Cyrille Aimée est en tournée en France : au Rocher de Palmer (Cenon) le 6 avril et au New Morning (Paris) le 8 avril.

Ton prochain album, Let’s Get Lost, vient de paraître. Comment l’as-tu préparé ? Qu’est-ce que tu as voulu y faire passer ?

Il est différent de It’s A Good Day l’album précédent, qui est né en studio. J’avais une idée de projet de groupe de trois guitares complètement différentes mais Adrien (Moignard) habite à Paris, l’autre guitariste (Guilherme Monteiro) habite au Brésil. J’ai donc créé les arrangements en amont avec Michael Valeanu sans vraiment savoir ce que ça allait donner. J’ai rassemblé tout le monde en studio et c’est là que la musique a pris vie. En revanche, sur « It’s a Good Day », c’est le même groupe mais qui a tourné ensemble pendant deux ans non stop. Nous avons appris à nous connaître musicalement et personnellement ; on est devenus une famille. Les morceaux se sont créés sur la route : pendant les balances, pendant qu’on était dans un embouteillage dans la voiture, comme « There’s a Lull in my Life » que j’avais filmé et posté sur Youtube. Tout le monde a aimé donc on a mis le morceau sur l’album. En arrivant en studio, on a vraiment pu se concentrer sur l’ambiance et le message des morceaux parce qu’on n’avait pas à penser aux arrangements et à la façon de jouer. On était vraiment libres.
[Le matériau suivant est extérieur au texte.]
-- ==== Sys2Proof/Machine/Mem.lean ====
section
/-!
DEFINITION. Sys2Proof/Machine/Mem.lean: the bytes of the numbered tables (R68) as one sparse memory in canonical form.
The byte at offset `o` of table `t` has address 2 ^ 32 × t + o.
-/
namespace Sys2Proof.Machine

/-- The address of a table byte. -/
def tblAddr (t o : Nat) : Nat := 2 ^ 32 * t + o

/-- What an unlisted address reads as: the reset contents of the profile tables, and 0 elsewhere (log 7). -/
def tblReset (a : Nat) : Byte := (tableResets (a / 2 ^ 32)).getD (a % 2 ^ 32) 0

/-- No listed byte equals what its address reads as unlisted. -/
def noneReset (l : List Host.Cell) : Bool := l.all fun c => c.2 != tblReset c.1

/-- The canonical form: addresses strictly rising, and no entry that an unlisted address would read as. -/
def Memory.wf (l : List Host.Cell) : Bool := rising l && noneReset l

/-- The table memory. -/
structure Mem where
  /-- The listed bytes. -/
  cells : List Host.Cell
  /-- They are in canonical form. -/
  ok : Memory.wf cells = true
deriving DecidableEq, Repr

/-- The memory with nothing listed. -/
def Mem.empty : Mem := ⟨[], rfl⟩

/-- The byte at an address. -/
def Mem.read (m : Mem) (a : Nat) : Byte := (findKey a m.cells).getD (tblReset a)

/-- The listed bytes after a write: the byte a reset address reads as is not listed. -/
def Mem.writeCells (l : List Host.Cell) (a : Nat) (b : Byte) : List Host.Cell :=
  if b = tblReset a then eraseKey a l else insertKey a b l

/-- A write keeps the canonical form. -/
theorem Mem.writeCells_wf (l : List Host.Cell) (a : Nat) (b : Byte) (h : Memory.wf l = true) :
    Memory.wf (Mem.writeCells l a b) = true := by
  simp only [Memory.wf, Bool.and_eq_true] at h ⊢
  unfold Mem.writeCells
  split
  · refine ⟨rising_eraseKey a l h.1, ?_⟩
    simp only [noneReset, List.all_eq_true] at h ⊢
    exact fun c hc => h.2 c (mem_eraseKey hc)
  · rename_i hb
    refine ⟨rising_insertKey a b l h.1, ?_⟩
    simp only [noneReset, List.all_eq_true] at h ⊢
    intro c hc
    rcases mem_insertKey hc with rfl | hc
    · simpa using hb
    · exact h.2 c hc

/-- The memory with one byte written. -/
def Mem.write (m : Mem) (a : Nat) (b : Byte) : Mem := ⟨Mem.writeCells m.cells a b, Mem.writeCells_wf _ a b m.ok⟩

/-- The memory with consecutive bytes written from an address. -/
def Mem.writes (m : Mem) : Nat → List Byte → Mem
  | _, [] => m
  | a, b :: t => Mem.writes (m.write a b) (a + 1) t

/-- `n` bytes from an address. -/
def Mem.reads (m : Mem) (a n : Nat) : List Byte := (List.range n).map fun i => m.read (a + i)

end Sys2Proof.Machine
end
Ce côté spontané semble te plaire davantage par rapport à ton album précédent qui était peut-être plus réfléchi ?

Celui-là aussi était réfléchi. La musique est réfléchie. La musique des deux albums contient beaucoup de guitares et si on se dit « On va jouer ce morceau et on verra. », il y a trop de cordes, les guitares vont se marcher sur les pieds. Il faut donc définir dans chaque chanson quel rôle a chaque guitare et une fois que cet aspect est travaillé, qu’on a le squelette de la chanson, on peut faire ce qu’on veut. Avec « It’s a Good Day », le groupe est venu en studio et on a joué les arrangements tels qu’ils étaient prévus par Michael et moi. Mais il y avait des trucs qui ne marchaient pas, qu’on n’avait jamais essayés. Donc on a dû changer et faire des essais. C’était un travail pendant en studio avec un groupe de musiciens qui ne se connaissaient pas entre eux. Tandis que là, pour « Let’s Get lost », ce sont vraiment des musiciens qui se connaissent beaucoup. Et jouant, on a pu vraiment y mettre plus de soi, de tout le monde puisque tout le monde a bien influencé la musique. Pour moi, c’est un peu un album plus mature. « It’s a good day », c’est un peu le soleil, c’est un peu plus brut alors que « Let’s Get lost », c’est un peu plus la lune, un peu plus introspectif.

Aucune étiquette ne convient à aucun artiste ! En tant qu’artistes, on déteste les étiquettes et on essaie le plus possible d’en sortir. Mais dans le monde du business il faut mettre une étiquette parce que ça se vend mieux.

 

Let’s get Lost commence par un morceau qui parle de la solitude : « Live Alone and Like it ». C’est une solitude plutôt joyeuse. C’est assez original de commencer un album par ce thème, d’où vient ce choix ?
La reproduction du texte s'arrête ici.